The 40,000 research papers analysed by the report found “a correlation” between the viewing of pornographic material and those who carry out those violent acts.

“It’s also clear that children’s attitudes to sex and sexuality are being affected, sometimes at a very young age. This material is just a few clicks away. There might be parental controls on the computer at home, but it’s right there on their phones. And it’s affecting them. We’re seeing that.”

Even beyond the evidence we can make our judgements from the stories we hear from our children, from their use of phone technology and from the creeping ‘normalisation’ of the content of lads magazines on our  newsagents bottom shelves. It is very important that just because something is not proved 100% we do not sit back and do nothing!

Is it a ban we want?

No, because in our society we do need to allow room for individuals to make their own choices if they don’t affect others and even if some of those choices seem unhealthy to the rest of us.

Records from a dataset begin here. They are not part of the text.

/-- R119, R120: the units of a pass in their order: the WAITING members of the open waves, in order of creation and zone; the waiting STOW
tasks, then the waiting HOME tasks, in dish order; the open host records in acceptance order, a GANG record as one unit and every other
one with a unit for each WAITING member; and the waiting SHED tasks in dish order. (Creation times are compared by event: log entry 5.) -/
def PassUnitsComeInTheirOrder : Prop :=
  ∀ s : State, Shape s → ∃ zs : List Nat,
    zs.Pairwise (fun a b => ∀ v w, (s.zone a).wave = some v → (s.zone b).wave = some w →
      v.moment < w.moment ∨ (v.moment = w.moment ∧ a < b))
    ∧ (∀ z, z ∈ zs ↔ 1 ≤ z ∧ z ≤ 8 ∧ (s.zone z).wave.isSome = true)
    ∧ (let members (z : Nat) : List Nat :=
        match (s.zone z).wave with | none => [] | some w => waitingIn w.members (fun m => m.state == .waiting) (·.dish)
      let tasks (k : Task) : List Nat :=
        allDishes.filter (fun d => (s.dish d).task == some k && (s.dish d).claim.map (·.standing) == some .waiting)
      let host (r : SlewRecord) : List PassUnit :=
        let ds := waitingIn r.members (fun m => m.state == .waiting) (·.dish)
        if r.complete || ds.isEmpty then [] else if r.mode == .gang then [.gang r.id ds] else ds.map (fun d => .claim d .observe)
      s.passUnits = (zs.flatMap members).map (fun d => .claim d .stow) ++ (tasks .stow).map (fun d => .claim d .stow)
        ++ (tasks .home).map (fun d => .claim d .home) ++ s.sls.table.flatMap host ++ (tasks .shed).map (fun d => .claim d .shed))

/-- What a pass makes of a dish: not presented, skipped, admitted, or kept waiting for budget. -/
inductive Fate where
  | absent | skipped | admitted | waits
  deriving DecidableEq, Repr

/-- A feeder during a pass (R133, R136): slew committed, the two marks, and the shed demand of its first failing STOW claim. -/
structure Purse where
  slew : Nat
  held : Bool := false
  stowHeld : Bool := false
  demand : Option Nat := none

/-- A pass so far: its feeders, and what it made of the dishes. -/
structure Walk where
  purse : Feeder → Purse
  fate : Nat → Fate

def Walk.set (w : Walk) (ds : List Nat) (x : Fate) : Walk := { w with fate := fun d => if d ∈ ds then x else w.fate d }

def Walk.hold (w : Walk) (p : Feeder → Purse → Purse) : Walk := { w with purse := fun f => p f (w.purse f) }

/-- R24, R109, R130: a claim of class `cls` on dish `d` may move: the dish is READY (UNREFERENCED for HOME), its key is at NONE, no entry blocks
its motion, it is not an ice-held member, and for SHED its zone is not in WATCH. -/
def mayMove (s : State) (d : Nat) (cls : ClaimClass) : Bool :=
  let r := s.dish d
  let ice : Bool :=
    match r.claim with
    | some { ref := .host id, .. } =>
      (match s.record id with | some rec => (rec.members.find? (·.dish == d)).map (·.ice) == some true | none => false)
    | _ => false
  r.state == (if cls = .home then .unreferenced else .ready) && (match r.last with | some x => x.key == .clear | none => true)
    && !covered s (·.motion) d && !ice && !(cls == .shed && (s.zone r.zone).state == .watch)

/-- R130 to R133, R136: one unit at its place. A claim that may not move is skipped; a STOW claim is held only by a failed STOW claim and may use
the stow reserve; any other claim is held by every failed claim; a GANG is skipped whole, admitted whole, or kept waiting whole with every
feeder it touches held. -/
def walkUnit (s : State) (w : Walk) : PassUnit → Walk
  | .claim d cls =>
    let f := (s.dish d).feeder
    let p := w.purse f
    let need := p.slew + (s.feeder f).heatCommitted + s.demand d cls
    let room := (s.feeder f).ceiling
    let taken := (w.set [d] .admitted).hold (fun g q => if g = f then { q with slew := q.slew + s.demand d cls } else q)
    let wait := w.set [d] .waits
    if !mayMove s d cls then w.set [d] .skipped
    else if cls = .stow then
      if p.stowHeld then wait else if need ≤ room then taken
      else wait.hold (fun g q => if g = f then { q with held := true, stowHeld := true, demand := some (need - room) } else q)
    else if p.held then wait else if need + (s.feeder f).reserve ≤ room then taken
    else wait.hold (fun g q => if g = f then { q with held := true } else q)
  | .gang _ ds =>
    let sum (f : Feeder) : Nat := ((ds.filter (fun d => (s.dish d).feeder == f)).map (fun d => s.demand d .observe)).sum
    let touched (f : Feeder) : Bool := ds.any (fun d => (s.dish d).feeder == f)
    let fits (f : Feeder) : Bool := !(w.purse f).held
      && decide ((w.purse f).slew + (s.feeder f).heatCommitted + sum f + (s.feeder f).reserve ≤ (s.feeder f).ceiling)
    if ds.any (fun d => !mayMove s d .observe) then w.set ds .skipped
    else if allFeeders.all (fun f => !touched f || fits f) then
      (w.set ds .admitted).hold (fun f q => { q with slew := q.slew + sum f })
    else (w.set ds .waits).hold (fun f q => if touched f then { q with held := true } else q)

/-- The dishes of a unit with the class of its claims. -/
def dishesOf : PassUnit → List (Nat × ClaimClass)
  | .claim d cls => [(d, cls)]
  | .gang _ ds => ds.map (fun d => (d, .observe))

/-- R119, R120, R130 to R136: a pass takes its units one after another, each tested against what the earlier ones left. Every claim it
presents is a waiting claim of its class on a dish without a reservation (R4, R119), one for each dish. At the end each admitted dish
holds its demand as reservation, each failed claim is marked, each skipped one is not, every other dish keeps its record, and each feeder
shows its slew committed, its shed demand and its waiting counts. -/
def PassTestsEachUnitAtItsPlace : Prop :=
  ∀ s : State, Shape s → Running s → Accounts s → s.fbu.passDue = true →
    let presented := s.passUnits.flatMap dishesOf
    (presented.map (·.1)).Nodup →
    (∀ u ∈ presented, 1 ≤ u.1 ∧ u.1 ≤ 48 ∧ (s.dish u.1).claimClass = some u.2 ∧ (s.dish u.1).reservation = none
      ∧ (s.dish u.1).claim.map (·.standing) = some .waiting) →
    (∀ d, d ∉ presented.map (·.1) → (s.dish d).claim.map (·.budgetWaiting) ≠ some true) →
    let w := s.passUnits.foldl (walkUnit s) { purse := fun f => { slew := (s.feeder f).slewCommitted }, fate := fun _ => .absent }
    PassEnds s (fun t =>
      (∀ d cls, (d, cls) ∈ presented → w.fate d = .admitted →
        (t.dish d).reservation = some (s.demand d cls) ∧ (t.dish d).state = (s.dish d).state ∧ SameAssignment d s t
        ∧ (t.dish d).claim = (s.dish d).claim.map (fun c => { c with standing := .admitted, running := false, budgetWaiting := false }))
      ∧ (∀ d, w.fate d = .waits →
        t.dish d = { s.dish d with claim := (s.dish d).claim.map (fun c => { c with budgetWaiting := true }) })
      ∧ (∀ d, w.fate d = .skipped →
        t.dish d = { s.dish d with claim := (s.dish d).claim.map (fun c => { c with budgetWaiting := false }) })
      ∧ (∀ d, w.fate d = .absent → t.dish d = s.dish d)
      ∧ ∀ f,
        let count (cls : ClaimClass) : Nat :=
          presented.countP (fun u => w.fate u.1 == .waits && u.2 == cls && (s.dish u.1).feeder == f)
        (t.feeder f).slewCommitted = (w.purse f).slew ∧ (t.feeder f).shedDemand = (w.purse f).demand
        ∧ (t.feeder f).waits = { stow := count .stow, home := count .home, observe := count .observe, shed := count .shed })

end Sys2Proof.Claims

/-- R119, R120, R130 to R136: the order of the units of a pass, and a pass over any number of them. -/
def Obligations.PassTakesTheUnitsInTheirOrder : Prop :=
  PassUnitsComeInTheirOrder ∧ PassTestsEachUnitAtItsPlace

namespace Sys2Proof.Claims

/-- R127, R129, R131, R154: whatever an admission pass admits and MLC then grants, a feeder whose committed power was within its limit
stays within it, and where no STOW claim waits the pass leaves the stow reserve free or committed no higher than it was. (No heater is granted
more than is counted: `HeaterStagesStayInOrder`.) -/
def PassLeavesTheReserve : Prop :=
  ∀ s t : State, Accounts s → HeaterStages s → Running s → s.fbu.passDue = true → exec .admissionPass s = .next t → ∀ f,
    let committed (u : State) : Nat := (u.feeder f).slewCommitted + (u.feeder f).heatCommitted
    let r := s.feeder f
    (committed s ≤ r.limit → committed t ≤ r.limit)
    ∧ ((∀ d, .claim d .stow ∉ s.passUnits) → committed t ≤ committed s ∨ committed t + r.reserve ≤ r.limit)

/-- R153: dish `a` comes before dish `b` in priority order: MELT before GUARD before the rest, within the first two the lower priority
temperature first and a dish without one last, and otherwise in dish order. -/
def ComesFirst (h : Nat → Heater) (a b : Nat) : Prop :=
  let rank (x : Heater) : Nat := if x.state = .melt then 0 else if x.state = .guard then 1 else 2
  let x := h a
  let y := h b
  rank x < rank y ∨ (rank x = rank y ∧
    if rank x = 2 ∨ x.prioTemp = y.prioTemp then a < b
    else match x.prioTemp, y.prioTemp with | some p, some q => p < q | some _, none => True | none, _ => False)

/-- The dishes of the feeder that are not ABSENT, in priority order (R153). -/
def InPriority (s : State) (f : Feeder) (l : List Nat) : Prop :=
  l.Pairwise (ComesFirst s.heater) ∧ ∀ d, d ∈ l ↔ 1 ≤ d ∧ d ≤ 48 ∧ (s.dish d).feeder = f ∧ (s.dish d).state ≠ .absent

/-- R153, R154: an allocation that starts from the heater records of `s` over the dishes `l` of a feeder, in priority order, with the feeder
record `r`: at each dish, `fit` is the largest stage up to the requested one that the running sum of the fits before it leaves room for in
the allowance; a grant above the fit is reduced to it; and a grant below it is raised, only with no shed demand and the ceiling at the
limit, to the largest stage up to the fit whose counted increase the allowance has room for beside heat committed and the raises before
it, where there is one above the grant. -/
def AllocationGives (s : State) (r : FeederRec) (l : List Nat) (fit grant : Nat → Nat) : Prop :=
  ∀ l1 d l2, l = l1 ++ d :: l2 →
    let h := s.heater d
    let power (e : Nat) : Nat := (s.dish e).profile.h
    let fits (n : Nat) : Prop := (l1.map (fun e => fit e * power e)).sum + n * power d ≤ r.allowance
    let raised := (l1.map (fun e => (grant e - (s.heater e).counted) * power e)).sum
    let room (n : Nat) : Prop := r.heatCommitted + raised + (n - h.counted) * power d ≤ r.allowance
    fit d ≤ h.requested ∧ fits (fit d) ∧ (∀ n, fit d < n → n ≤ h.requested → ¬ fits n)
    ∧ (fit d ≤ h.granted → grant d = fit d)
    ∧ (h.granted < fit d → (r.shedDemand ≠ none ∨ r.ceiling ≠ r.limit) → grant d = h.granted)
    ∧ (h.granted < fit d → r.shedDemand = none → r.ceiling = r.limit →
        (grant d = h.granted ∨ (h.granted < grant d ∧ grant d ≤ fit d ∧ room (grant d)))
        ∧ ∀ n, grant d < n → n ≤ fit d → ¬ room n)

/-- R155: the stages cut for a shed demand after an allocation that granted `grant`: none without a demand; with a demand of `S` watts, from
the last dish in priority order upwards, each dish whose H is above 0 being emptied before the next, until the reductions in flight reach
S or nothing is left to cut, and no stage after they have reached it. -/
def CutsMeetTheDemand (s : State) (f : Feeder) (demand : Option Nat) (l : List Nat) (grant cut : Nat → Nat) : Prop :=
  let power (e : Nat) : Nat := (s.dish e).profile.h
  let inFlight : Nat := ((allDishes.filter (fun e => (s.dish e).feeder == f)).map (fun e =>
    ((s.heater e).counted - (grant e - cut e)) * power e)).sum
  (demand = none → ∀ d ∈ l, cut d = 0)
    ∧ (∀ S, demand = some S →
      (∀ l1 d l2, l = l1 ++ d :: l2 → cut d ≤ grant d
        ∧ (0 < cut d → 0 < power d ∧ (∀ e ∈ l2, power e = 0 ∨ cut e = grant e)
            ∧ ((∀ e ∈ l1, cut e = 0) → inFlight < S + power d)))
      ∧ (S ≤ inFlight ∨ ∀ d ∈ l, power d = 0 ∨ cut d = grant d))

/-- R137, R151, R153 to R155: at the end of a pass MLC allocates on every feeder, with the allowance and the ceiling that the admissions have
left, heat committed as it was before the pass, and the shed demand that the pass hands; then it cuts for that demand. The granted stages
are what the two leave; a raise above the counted stage counts at once and a reduction stays counted; each dish with a changed grant is
ordered its granted stage; nothing else of a heater record changes; and each stage cut is handed to ACT with its feeder. -/
def PassAllocatesTheHeaters : Prop :=
  ∀ s t : State, Shape s → Accounts s → HeaterStages s → Running s → s.pbc.heatOff = false → s.fbu.passDue = true →
    exec .admissionPass s = .next t →
    ∃ (order : Feeder → List Nat) (fit grant cut : Nat → Nat),
      (∀ f, InPriority s f (order f)
        ∧ AllocationGives s { t.feeder f with heatCommitted := (s.feeder f).heatCommitted } (order f) fit grant
        ∧ CutsMeetTheDemand s f (t.feeder f).shedDemand (order f) grant cut)
      ∧ (∀ d, (s.dish d).state = .absent → grant d = (s.heater d).granted ∧ cut d = 0)
      ∧ (∀ d, 1 ≤ d → d ≤ 48 →
          t.heater d = { s.heater d with granted := grant d - cut d, counted := max (s.heater d).counted (grant d) }
          ∧ ((t.heater d).granted ≠ (s.heater d).granted → (t.slots d).heatPending.map (·.stage) = some (t.heater d).granted))
      ∧ CountsOf s t .shedStage (allFeeders.flatMap (fun f => List.replicate ((order f).map cut).sum (some f.code)))

/-- R145 to R149, R151, R152, Tables 40 and 41: after reset and after every step a heater asks for at most 4 stages and is granted no more
than is counted. -/
def HeaterStagesStayInOrder : Prop := HeaterStages State.reset ∧ ∀ s t : State, HeaterStages s → step s = .next t → HeaterStages t

end Sys2Proof.Claims

/-- R127, R129, R131, R153 to R155: what an admission pass leaves committed against the limit and the stow reserve, and what the allocation
and the shed demand at its end make of the heater grants: fits, reductions, raises in priority order, and stages cut. (The feeders are
taken in letter order: the model's choice, log entry 30.) -/
def Obligations.PassKeepsCommittedWithinTheLimitAndTheReserve : Prop :=
  PassLeavesTheReserve ∧ HeaterStagesStayInOrder ∧ PassAllocatesTheHeaters

namespace Sys2Proof.Claims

However we do want to open a more honest debate and understanding about the proliferation and accessibility of porn on our internet and phones particularly on behalf of our children and young people. We need to further explore the early indicators that can lead to aggression and violence and their association with the use of porn.

We want parents to take greater responsibility and just a little time to monitor what their children watch and access on the computer and on their phone.

We want men, caught up in a private battle of addiction to pornography, to feel able to share the problem with another, to seek help and to work to free themselves from this hold.

We want our boys, who already so often lack those positive male role models in their lives, to develop a healthy respect for women and to avoid seeing them as sex objects.  All young people though need positive role models in and out of their family.

But above all each of us needs to decide whether we want a Scotland that reflects a set of values and morals that can shape and forge young people who we will be proud of, with integrity, respect for others and a healthy understanding of what’s right and wrong.

In the light of the values that we wish to see in Scottish society how then do we feel about the invasive nature of the porn industry? How then do we judge what we want our children exposed to?

Part of this journey for us parents is the need for our generation to raise our own awareness of how immediate access to porn can be for our children.

Let’s shape our kids future here in Scotland on the basis of a set of values and morals that we choose rather than letting a greedy global industry invade our technology and impose their version on us!